Saved entries

********************

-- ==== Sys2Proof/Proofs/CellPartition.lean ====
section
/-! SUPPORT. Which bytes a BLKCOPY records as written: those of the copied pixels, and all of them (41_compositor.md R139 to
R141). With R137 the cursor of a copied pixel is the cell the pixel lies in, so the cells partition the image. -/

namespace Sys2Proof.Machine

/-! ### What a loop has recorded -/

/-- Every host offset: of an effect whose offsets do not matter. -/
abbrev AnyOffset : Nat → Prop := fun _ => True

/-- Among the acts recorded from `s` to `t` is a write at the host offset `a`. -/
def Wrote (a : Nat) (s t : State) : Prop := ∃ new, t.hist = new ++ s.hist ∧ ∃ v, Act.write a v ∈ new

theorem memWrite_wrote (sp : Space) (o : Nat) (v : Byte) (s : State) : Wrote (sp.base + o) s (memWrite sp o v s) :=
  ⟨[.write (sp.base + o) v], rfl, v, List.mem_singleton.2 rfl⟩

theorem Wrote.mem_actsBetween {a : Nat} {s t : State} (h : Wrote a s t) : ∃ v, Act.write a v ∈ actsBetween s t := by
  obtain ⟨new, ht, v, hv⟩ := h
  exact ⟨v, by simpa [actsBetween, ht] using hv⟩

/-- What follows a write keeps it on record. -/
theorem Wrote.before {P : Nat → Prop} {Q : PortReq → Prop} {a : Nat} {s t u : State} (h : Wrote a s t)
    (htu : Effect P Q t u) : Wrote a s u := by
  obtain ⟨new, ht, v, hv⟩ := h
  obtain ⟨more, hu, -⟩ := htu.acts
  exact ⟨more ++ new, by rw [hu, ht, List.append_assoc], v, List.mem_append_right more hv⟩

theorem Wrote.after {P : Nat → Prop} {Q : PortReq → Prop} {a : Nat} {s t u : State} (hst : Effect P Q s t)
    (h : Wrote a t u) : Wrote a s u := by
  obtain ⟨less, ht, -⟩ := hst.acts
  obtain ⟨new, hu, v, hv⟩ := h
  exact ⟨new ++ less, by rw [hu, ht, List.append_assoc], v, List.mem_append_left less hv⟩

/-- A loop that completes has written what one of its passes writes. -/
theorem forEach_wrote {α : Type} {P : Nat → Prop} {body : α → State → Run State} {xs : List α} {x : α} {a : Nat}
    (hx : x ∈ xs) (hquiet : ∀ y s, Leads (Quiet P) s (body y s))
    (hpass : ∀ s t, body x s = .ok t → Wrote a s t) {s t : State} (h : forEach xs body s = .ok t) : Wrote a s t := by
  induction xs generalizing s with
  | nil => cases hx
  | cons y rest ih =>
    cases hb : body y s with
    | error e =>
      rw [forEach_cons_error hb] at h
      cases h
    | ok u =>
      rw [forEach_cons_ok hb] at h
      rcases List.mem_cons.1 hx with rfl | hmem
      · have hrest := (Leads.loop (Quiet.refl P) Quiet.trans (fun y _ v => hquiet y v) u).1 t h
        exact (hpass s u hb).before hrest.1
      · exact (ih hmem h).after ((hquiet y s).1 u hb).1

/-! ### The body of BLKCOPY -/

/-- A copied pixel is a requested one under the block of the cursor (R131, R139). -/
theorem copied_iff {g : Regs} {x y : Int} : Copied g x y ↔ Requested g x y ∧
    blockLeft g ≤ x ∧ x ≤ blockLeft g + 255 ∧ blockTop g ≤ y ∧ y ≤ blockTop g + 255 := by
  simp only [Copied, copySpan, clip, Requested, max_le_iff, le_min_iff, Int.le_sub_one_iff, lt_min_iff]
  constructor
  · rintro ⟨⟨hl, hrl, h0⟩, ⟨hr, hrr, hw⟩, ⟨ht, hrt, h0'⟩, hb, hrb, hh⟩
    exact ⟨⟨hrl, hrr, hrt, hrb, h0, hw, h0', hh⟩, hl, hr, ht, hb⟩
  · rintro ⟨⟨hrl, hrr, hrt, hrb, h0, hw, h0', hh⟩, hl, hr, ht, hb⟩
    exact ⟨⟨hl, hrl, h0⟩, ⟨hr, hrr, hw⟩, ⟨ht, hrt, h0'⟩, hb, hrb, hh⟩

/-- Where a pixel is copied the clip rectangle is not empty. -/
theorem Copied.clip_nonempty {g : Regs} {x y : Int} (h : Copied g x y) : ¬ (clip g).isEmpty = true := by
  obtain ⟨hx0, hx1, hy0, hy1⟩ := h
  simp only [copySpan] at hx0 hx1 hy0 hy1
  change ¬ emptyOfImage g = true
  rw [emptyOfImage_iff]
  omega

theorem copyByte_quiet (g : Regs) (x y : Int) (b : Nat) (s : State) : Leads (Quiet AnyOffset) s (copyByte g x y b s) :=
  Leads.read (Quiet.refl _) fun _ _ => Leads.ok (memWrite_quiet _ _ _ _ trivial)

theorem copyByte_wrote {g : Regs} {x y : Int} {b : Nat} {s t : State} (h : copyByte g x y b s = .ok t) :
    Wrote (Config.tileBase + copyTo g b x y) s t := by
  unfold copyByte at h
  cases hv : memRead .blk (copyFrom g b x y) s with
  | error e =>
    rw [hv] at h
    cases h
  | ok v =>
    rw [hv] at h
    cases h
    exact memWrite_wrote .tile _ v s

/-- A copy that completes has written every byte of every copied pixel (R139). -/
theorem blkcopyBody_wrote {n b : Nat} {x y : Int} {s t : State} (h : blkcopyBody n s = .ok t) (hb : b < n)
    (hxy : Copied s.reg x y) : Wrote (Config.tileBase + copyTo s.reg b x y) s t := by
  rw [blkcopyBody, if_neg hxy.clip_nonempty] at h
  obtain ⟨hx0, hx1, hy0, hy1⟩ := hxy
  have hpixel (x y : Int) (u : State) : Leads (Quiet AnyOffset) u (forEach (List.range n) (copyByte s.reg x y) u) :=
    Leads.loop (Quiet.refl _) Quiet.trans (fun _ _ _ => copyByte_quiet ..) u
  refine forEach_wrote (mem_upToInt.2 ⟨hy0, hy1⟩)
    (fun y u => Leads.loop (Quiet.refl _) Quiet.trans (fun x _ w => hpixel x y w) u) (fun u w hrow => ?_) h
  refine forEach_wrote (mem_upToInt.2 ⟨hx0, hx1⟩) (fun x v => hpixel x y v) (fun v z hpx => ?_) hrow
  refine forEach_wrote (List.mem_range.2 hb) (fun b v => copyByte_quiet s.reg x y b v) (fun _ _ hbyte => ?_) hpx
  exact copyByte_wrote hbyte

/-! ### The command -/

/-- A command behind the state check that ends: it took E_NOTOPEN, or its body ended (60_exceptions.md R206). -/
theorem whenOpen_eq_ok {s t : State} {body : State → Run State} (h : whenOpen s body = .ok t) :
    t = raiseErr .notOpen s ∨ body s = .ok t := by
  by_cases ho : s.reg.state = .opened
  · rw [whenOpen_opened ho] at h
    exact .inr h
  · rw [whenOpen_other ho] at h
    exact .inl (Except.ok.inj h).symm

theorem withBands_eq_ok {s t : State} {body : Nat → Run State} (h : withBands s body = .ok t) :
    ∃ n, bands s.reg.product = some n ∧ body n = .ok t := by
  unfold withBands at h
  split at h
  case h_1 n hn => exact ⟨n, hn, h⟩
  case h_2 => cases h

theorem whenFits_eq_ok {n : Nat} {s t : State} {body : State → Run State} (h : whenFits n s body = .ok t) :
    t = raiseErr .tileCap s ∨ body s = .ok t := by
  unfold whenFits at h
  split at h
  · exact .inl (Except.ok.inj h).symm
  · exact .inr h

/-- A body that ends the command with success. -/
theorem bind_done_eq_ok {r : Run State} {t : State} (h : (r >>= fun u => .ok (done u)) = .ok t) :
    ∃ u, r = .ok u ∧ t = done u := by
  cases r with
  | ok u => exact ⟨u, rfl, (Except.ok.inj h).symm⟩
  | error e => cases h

********************

**EXERCISE BRIEF**:
The range runs from the line above containing "s).1 u hb).1" to the line containing "Requested g x y ∧", inclusive. Restate those lines word for word and no others.

**ANSWER BOX**:
      · exact (ih hmem h).after ((hquiet y s).1 u hb).1

/-! ### The body of BLKCOPY -/

/-- A copied pixel is a requested one under the block of the cursor (R131, R139). -/
theorem copied_iff {g : Regs} {x y : Int} : Copied g x y ↔ Requested g x y ∧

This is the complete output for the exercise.